/-! ### Traps: the events and their constants -/

/-- The traps (R738 to R756), with what their entry needs. -/
inductive Trap where
  /-- R738. -/
  | powerFail
  /-- R739, never raised. -/
  | systemOverride
  /-- R740; on the instruction fetch, or on an operand. -/
  | memoryParity (instr : Bool)
  /-- R741; of the instruction, or of an operand. -/
  | nonpresent (instr : Bool)
  /-- R742; `wcs` where the cause is an absent CPU WCS. -/
  | undefined (wcs : Bool)
  /-- R743. -/
  | privilege
  /-- R744, R616. -/
  | svc (ind : BitVec 4) (call : BitVec 12)
  /-- R745, with the CPUSTAT bits it sets. -/
  | machineCheck (stat : Word)
  /-- R746, with the CPUSTAT bits it sets. -/
  | systemCheck (stat : Word)
  /-- R747. -/
  | mapFault
  /-- R756. -/
  | blockTimeout
  /-- R749. -/
  | arithmetic
  /-- The trap `t`, met while the device `d` was addressed: a trap halt stores its table entries (R790). -/
  | ofDevice (d : DevEntry) (t : Trap)
  deriving DecidableEq, Repr

/-- The device that a trap involves (R790). -/
def Trap.device : Trap → Option DevEntry
  | .ofDevice d _ => some d
  | _ => none

/-- The relative priority (R731); the lowest number first (R733). -/
def Trap.priority : Trap → Nat
  | .powerFail => 0x00
  | .systemOverride => 0x01
  | .memoryParity _ => 0x02
  | .nonpresent _ => 0x03
  | .undefined _ => 0x04
  | .privilege => 0x05
  | .svc _ _ => 0x06
  | .machineCheck _ => 0x07
  | .systemCheck _ => 0x08
  | .mapFault => 0x09
  | .blockTimeout => 0x0E
  | .arithmetic => 0x0F
  | .ofDevice _ t => t.priority

/-- CPUSTAT bits set before the status word is stored (R771). -/
def Trap.statBits (t : Trap) (m : Mode) : Word :=
  match t with
  | .memoryParity i => if i then statBit 9 else statBit 8
  | .nonpresent i => if i then statBit 11 else statBit 10
  | .undefined w =>
    (match m with
      | .psw => statBit 19
      | .psd => statBit 12) ||| (if w then statBit 22 else 0)
  | .machineCheck b => b
  | .systemCheck b => b
  | .mapFault => statBit 20
  | .powerFail => 0
  | .systemOverride => 0
  | .privilege => 0
  | .svc _ _ => 0
  | .blockTimeout => 0
  | .arithmetic => 0
  | .ofDevice _ t => t.statBits m

/-- TrapIVL(t) (R732). -/
def Trap.ivl : Trap → Addr
  | .powerFail => 0x0F4
  | .systemOverride => 0x0FC
  | .memoryParity _ => 0x0E8
  | .nonpresent _ => 0x190
  | .undefined _ => 0x194
  | .privilege => 0x198
  | .svc _ _ => 0x180
  | .machineCheck _ => 0x184
  | .systemCheck _ => 0x188
  | .mapFault => 0x18C
  | .blockTimeout => 0x0E4
  | .arithmetic => 0x1A4
  | .ofDevice _ t => t.ivl

/-- The traps that arm the trap halt (R790, decision D72). -/
def Trap.arms : Trap → Bool
  | .memoryParity _ => true
  | .nonpresent _ => true
  | .undefined _ => true
  | .privilege => true
  | .machineCheck _ => true
  | .systemCheck _ => true
  | .mapFault => true
  | .powerFail => false
  | .systemOverride => false
  | .svc _ _ => false
  | .blockTimeout => false
  | .arithmetic => false
  | .ofDevice _ t => t.arms

/-- The level on which PSW mode schedules the trap (R780). -/
def Trap.pswLevel : Trap → Option Level
  | .memoryParity _ => some 0x12
  | .nonpresent _ => some 0x24
  | .undefined _ => some 0x25
  | .privilege => some 0x26
  | .arithmetic => some 0x29
  | .powerFail => none
  | .systemOverride => none
  | .svc _ _ => none
  | .machineCheck _ => none
  | .systemCheck _ => none
  | .mapFault => none
  | .blockTimeout => none
  | .ofDevice _ t => t.pswLevel

/-- Why an instruction did not run to its end. -/
inductive Stop where
  /-- It raised a trap (R751). -/
  | trap (t : Trap)
  /-- WAIT: the pc stays at the instruction (R613); with a trap when interrupts are blocked. -/
  | hold (t : Option Trap)
  /-- A memory error that PSW mode answers with a trap halt (R790). -/
  | halted (t : Trap)
  /-- It never completes. -/
  | stuck (f : Fault)
  deriving DecidableEq, Repr

/-- The result of a piece of an instruction: a value, or a stop; with the state so far in both (stores made
before a trap stay, R111). -/
inductive Res (α : Type) where
  | ok (a : α) (s : State)
  | stop (e : Stop) (s : State)

/-- One piece after the other. -/
def Res.bind {α β : Type} (x : Res α) (f : α → State → Res β) : Res β :=
  match x with
  | .ok a s => f a s
  | .stop e s => .stop e s

/-- `raise t` in an instruction rule (R9). -/
def trapNow {α : Type} (t : Trap) (s : State) : Res α := .stop (.trap t) s

/-! ### Physical memory -/

/-- What a byte of memory that nothing has written reads as. DESIGN CHOICE, log 1. -/
def unlistedByte : Byte := 0

/-- The byte at a real address (R60). -/
def State.byte (s : State) (a : Nat) : Byte := Sparse.get unlistedByte s.mem a

/-- A byte stored at a real address. -/
def State.setByte (s : State) (a : Nat) (b : Byte) : State := { s with mem := Sparse.set unlistedByte s.mem a b }

/-- The canonical form of memory. -/
def Memory.wf (m : List Host.Cell) : Bool := Sparse.wf unlistedByte m

/-- Access sizes (R110). -/
inductive Size where
  | byte
  | half
  | word
  deriving DecidableEq, Repr

/-- An access size in bytes. -/
def Size.bytes : Size → Nat
  | .byte => 1
  | .half => 2
  | .word => 4

/-- Are the `n` bytes from `a` on installed: below MEM_BYTES and in no hole (R110, R741). -/
def State.installed (s : State) (a n : Nat) : Bool :=
  decide (a + n ≤ s.cfg.memBytes) && s.cfg.holes.all fun h => decide (a + n ≤ h.base ∨ h.base + h.size ≤ a)

/-- Is every byte of the access installed (R110, R741). -/
def State.present (s : State) (pa : Addr) (n : Size) : Bool := s.installed pa.toNat n.bytes

/-- The big-endian value of the bytes at `a`, zero-extended (R90, R110). -/
def State.peek (s : State) (a : Nat) (n : Size) : Word :=
  match n with
  | .byte => (s.byte a).setWidth 32
  | .half => (s.byte a ++ s.byte (a + 1)).setWidth 32
  | .word => s.byte a ++ s.byte (a + 1) ++ s.byte (a + 2) ++ s.byte (a + 3)

/-- The low bytes of `v` stored at `a`, big-endian (R90, R111). -/
def State.poke (s : State) (a : Nat) (n : Size) (v : Word) : State :=
  match n with
  | .byte => s.setByte a (bits v 24 8)
  | .half => (s.setByte a (bits v 16 8)).setByte (a + 1) (bits v 24 8)
  | .word => (((s.setByte a (bits v 0 8)).setByte (a + 1) (bits v 8 8)).setByte (a + 2)
      (bits v 16 8)).setByte (a + 3) (bits v 24 8)

/-- Bytes stored one after the other by another agent than this CPU: other CPUs, channels, a WCS routine. Memory
that is not installed takes none, the model's choice (R136 says nothing of it; log 42). -/
def storeAll : List (Addr × Byte) → State → State
  | [], s => s
  | (a, b) :: t, s => storeAll t (if s.present a .byte then s.setByte a.toNat b else s)

/-- Before an access of this CPU to memory: the stores that other agents make there (R133, R136, R853). -/
def State.interleave (s : State) : State :=
  match s.between with
  | [] => s
  | l :: rest => storeAll l { s with between := rest }

/-- `x` with no other agent's access inside it: the locked part of SBM, ZBM and ABM (R131). -/
def locked {α : Type} (x : State → Res α) (s : State) : Res α :=
  match x { s with between := [] } with
  | .ok a t => .ok a { t with between := s.between }
  | .stop e t => .stop e { t with between := s.between }

/-- What a memory access can meet (R740, R741). -/
inductive MemErr where
  | nonpresent
  | parity
  deriving DecidableEq, Repr

/-- The trap of a memory error on an operand (R740, R741). -/
def operandErr : MemErr → Trap
  | .nonpresent => .nonpresent false
  | .parity => .memoryParity false

/-- The trap of a memory error in a context switch; `intr` in interrupt processing (R745, R771). -/
def switchErr (intr : Bool) (e : MemErr) : Trap :=
  .machineCheck ((match e with
    | .nonpresent => statBit 10
    | .parity => statBit 8) ||| (if intr then statBit 1 else 0))

/-- The PARITY ERROR indicator is lit (R740, R844). Nothing but a SYSTEM RESET puts it out, the model's choice
(log 47). -/
def State.lightParity (s : State) : State := { s with panel := { s.panel with parityLight := true } }

/-- The read of PhysRead, once the access has its turn (R110). -/
def readNow (err : MemErr → Trap) (pa : Addr) (n : Size) (s : State) : Res Word :=
  if !s.present pa n then trapNow (err .nonpresent) s
  else if s.operandParity then trapNow (err .parity) { s.lightParity with operandParity := false }
  else .ok (s.peek pa.toNat n) s

/-- PhysRead (R110): no translation and no protection; `err` names the trap of an error. -/
def physRead (err : MemErr → Trap) (pa : Addr) (n : Size) (s : State) : Res Word := readNow err pa n s.interleave

/-- The write of PhysWrite, once the access has its turn (R111). -/
def writeNow (err : MemErr → Trap) (pa : Addr) (n : Size) (v : Word) (s : State) : Res Unit :=
  if s.present pa n then .ok () (s.poke pa.toNat n v) else trapNow (err .nonpresent) s

/-- PhysWrite (R111). -/
def physWrite (err : MemErr → Trap) (pa : Addr) (n : Size) (v : Word) (s : State) : Res Unit :=
  writeNow err pa n v s.interleave

/-- The low 24 bits of a word as a real address: "[8:31]". -/
def addrOf (w : Word) : Addr := bits w 8 24

/-! ### Logical memory -/

/-- What an access is for: the translation of R120 differs. -/
inductive Access where
  /-- An instruction fetch. -/
  | fetch
  /-- An indirect word read on behalf of a branch. -/
  | branch
  /-- An operand, or an indirect word of another instruction. -/
  | operand
  deriving DecidableEq, Repr

/-- The MAP register an address uses, none beyond the mapped logical space (R120, decision D16). -/
def State.pageOf (s : State) (k : Access) (a : Addr) : Option (BitVec 5) :=
  if s.ext && decide (k = .operand) then
    if bits a 0 4 = 0 then some (bits a 4 5) else none
  else some ((bits a 5 4).setWidth 5)

/-- Translate (R115, R120, R124). -/
def State.translate (s : State) (k : Access) (write : Bool) (a : Addr) : Except Trap Addr :=
  if s.mapActive then
    match s.pageOf k a with
    | none => .error .mapFault
    | some p =>
      if !bitAt (s.mapReg p) 0 then .error .mapFault
      else if write && bitAt (s.mapReg p) 1 && !s.priv then .error .privilege
      else .ok (bits (s.mapReg p) 7 9 ++ bits a 9 15)
  else .ok a

/-- PageProtected (R125, decision D18). -/
def State.pageProtected (s : State) (pa : Addr) : Bool :=
  decide (bits pa 0 5 = 0) && bitAt (s.protReg (bits pa 5 4)) (15 - (bits pa 9 4).toNat)

/-- Does an access of `n` bytes at `pa` touch the Address Compare location (R842). -/
def State.stopHit (s : State) (pa : Addr) (n : Size) : Bool :=
  decide (pa.toNat ≤ s.stops.addr.toNat) && decide (s.stops.addr.toNat < pa.toNat + n.bytes)

/-- An address stop that matches asks for a halt at the end of the instruction (R842, decision D75). -/
def State.askHalt (s : State) (b : Bool) : State := { s with haltReq := if b then .stop else s.haltReq }

/-- An operand, or an indirect word, read at a real address: the operand read stop (R842). -/
def operandRead (pa : Addr) (n : Size) (s : State) : Res Word :=
  (physRead operandErr pa n s).bind fun v s => .ok v (s.askHalt (s.stops.read && s.stopHit pa n))

/-- An operand stored at a real address: the operand write stop (R842). -/
def operandWrite (pa : Addr) (n : Size) (v : Word) (s : State) : Res Unit :=
  (physWrite operandErr pa n v s).bind fun _ s => .ok () (s.askHalt (s.stops.write && s.stopHit pa n))

/-- MemRead of an operand or of an indirect word (R110). -/
def memRead (k : Access) (a : Addr) (n : Size) (s : State) : Res Word :=
  match s.translate k false a with
  | .error t => trapNow t s
  | .ok pa => operandRead pa n s

/-- MemWrite (R111): MAP fault and MAP protection, page protection, presence, then the store. -/
def memWrite (a : Addr) (n : Size) (v : Word) (s : State) : Res Unit :=
  match s.translate .operand true a with
  | .error t => trapNow t s
  | .ok pa =>
    if !s.priv && s.pageProtected pa then trapNow .privilege s
    else operandWrite pa n v s

/-! ### Loading the MAP (R140 to R144) -/

/-- The Master Process List base (R141). -/
def State.mplBase (s : State) : Addr := addrOf (s.cell s.cfg.mplCell)

/-- The byte offset of the CPIX, PSD2[50:61] || 00 (R141, decision D17). -/
def cpixOffset (psd2 : Word) : Addr := (bits psd2 18 12 ++ (0 : BitVec 2)).setWidth 24

/-- The byte offset of the BPIX, PSD2[34:45] || 00 (R141, decision D17). -/
def bpixOffset (psd2 : Word) : Addr := (bits psd2 2 12 ++ (0 : BitVec 2)).setWidth 24

/-- The entries of one segment into MAP[cell] and up; the answer is the next cell (LoadSegment, R142). A load that
ends in a trap leaves the MAP registers that it has written (R142's order; log 44). -/
def loadEntries (err : MemErr → Trap) : Nat → Addr → Nat → State → Res Nat
  | 0, _, cell, s => .ok cell s
  | n + 1, p, cell, s =>
    if 31 < cell then trapNow (.systemCheck (statBit 16)) s
    else (physRead err p .half s).bind fun v s =>
      loadEntries err n (p + 2) (cell + 1) (s.setMapReg (BitVec.ofNat 5 cell) (v.setWidth 16))

/-- LoadSegment (R142): SPC in bits 0-7 of the MSD, its low six bits used; MIDL pointer in bits 8-31 (R143). -/
def loadSegment (err : MemErr → Trap) (msd : Word) (cell : Nat) (s : State) : Res Nat :=
  loadEntries err (bits msd 2 6).toNat (addrOf msd) cell s

/-- `count` segment descriptors from `list` (R142). -/
def loadSegments (err : MemErr → Trap) : Nat → Addr → Nat → State → Res Nat
  | 0, _, cell, s => .ok cell s
  | n + 1, list, cell, s =>
    (physRead err list .word s).bind fun msd s =>
      (loadSegment err msd cell s).bind fun cell s => loadSegments err n (list + 4) cell s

YOUR INSTRUCTIONS:
Will you return exactly the lines above from the one with "decision D75). -/" down to the one with "def cpixOffset (psd2", counting both as part of the range?

THE COMPLETED TASK:
/-- An address stop that matches asks for a halt at the end of the instruction (R842, decision D75). -/
def State.askHalt (s : State) (b : Bool) : State := { s with haltReq := if b then .stop else s.haltReq }

/-- An operand, or an indirect word, read at a real address: the operand read stop (R842). -/
def operandRead (pa : Addr) (n : Size) (s : State) : Res Word :=
  (physRead operandErr pa n s).bind fun v s => .ok v (s.askHalt (s.stops.read && s.stopHit pa n))

/-- An operand stored at a real address: the operand write stop (R842). -/
def operandWrite (pa : Addr) (n : Size) (v : Word) (s : State) : Res Unit :=
  (physWrite operandErr pa n v s).bind fun _ s => .ok () (s.askHalt (s.stops.write && s.stopHit pa n))

/-- MemRead of an operand or of an indirect word (R110). -/
def memRead (k : Access) (a : Addr) (n : Size) (s : State) : Res Word :=
  match s.translate k false a with
  | .error t => trapNow t s
  | .ok pa => operandRead pa n s

/-- MemWrite (R111): MAP fault and MAP protection, page protection, presence, then the store. -/
def memWrite (a : Addr) (n : Size) (v : Word) (s : State) : Res Unit :=
  match s.translate .operand true a with
  | .error t => trapNow t s
  | .ok pa =>
    if !s.priv && s.pageProtected pa then trapNow .privilege s
    else operandWrite pa n v s

/-! ### Loading the MAP (R140 to R144) -/

/-- The Master Process List base (R141). -/
def State.mplBase (s : State) : Addr := addrOf (s.cell s.cfg.mplCell)

/-- The byte offset of the CPIX, PSD2[50:61] || 00 (R141, decision D17). -/
def cpixOffset (psd2 : Word) : Addr := (bits psd2 18 12 ++ (0 : BitVec 2)).setWidth 24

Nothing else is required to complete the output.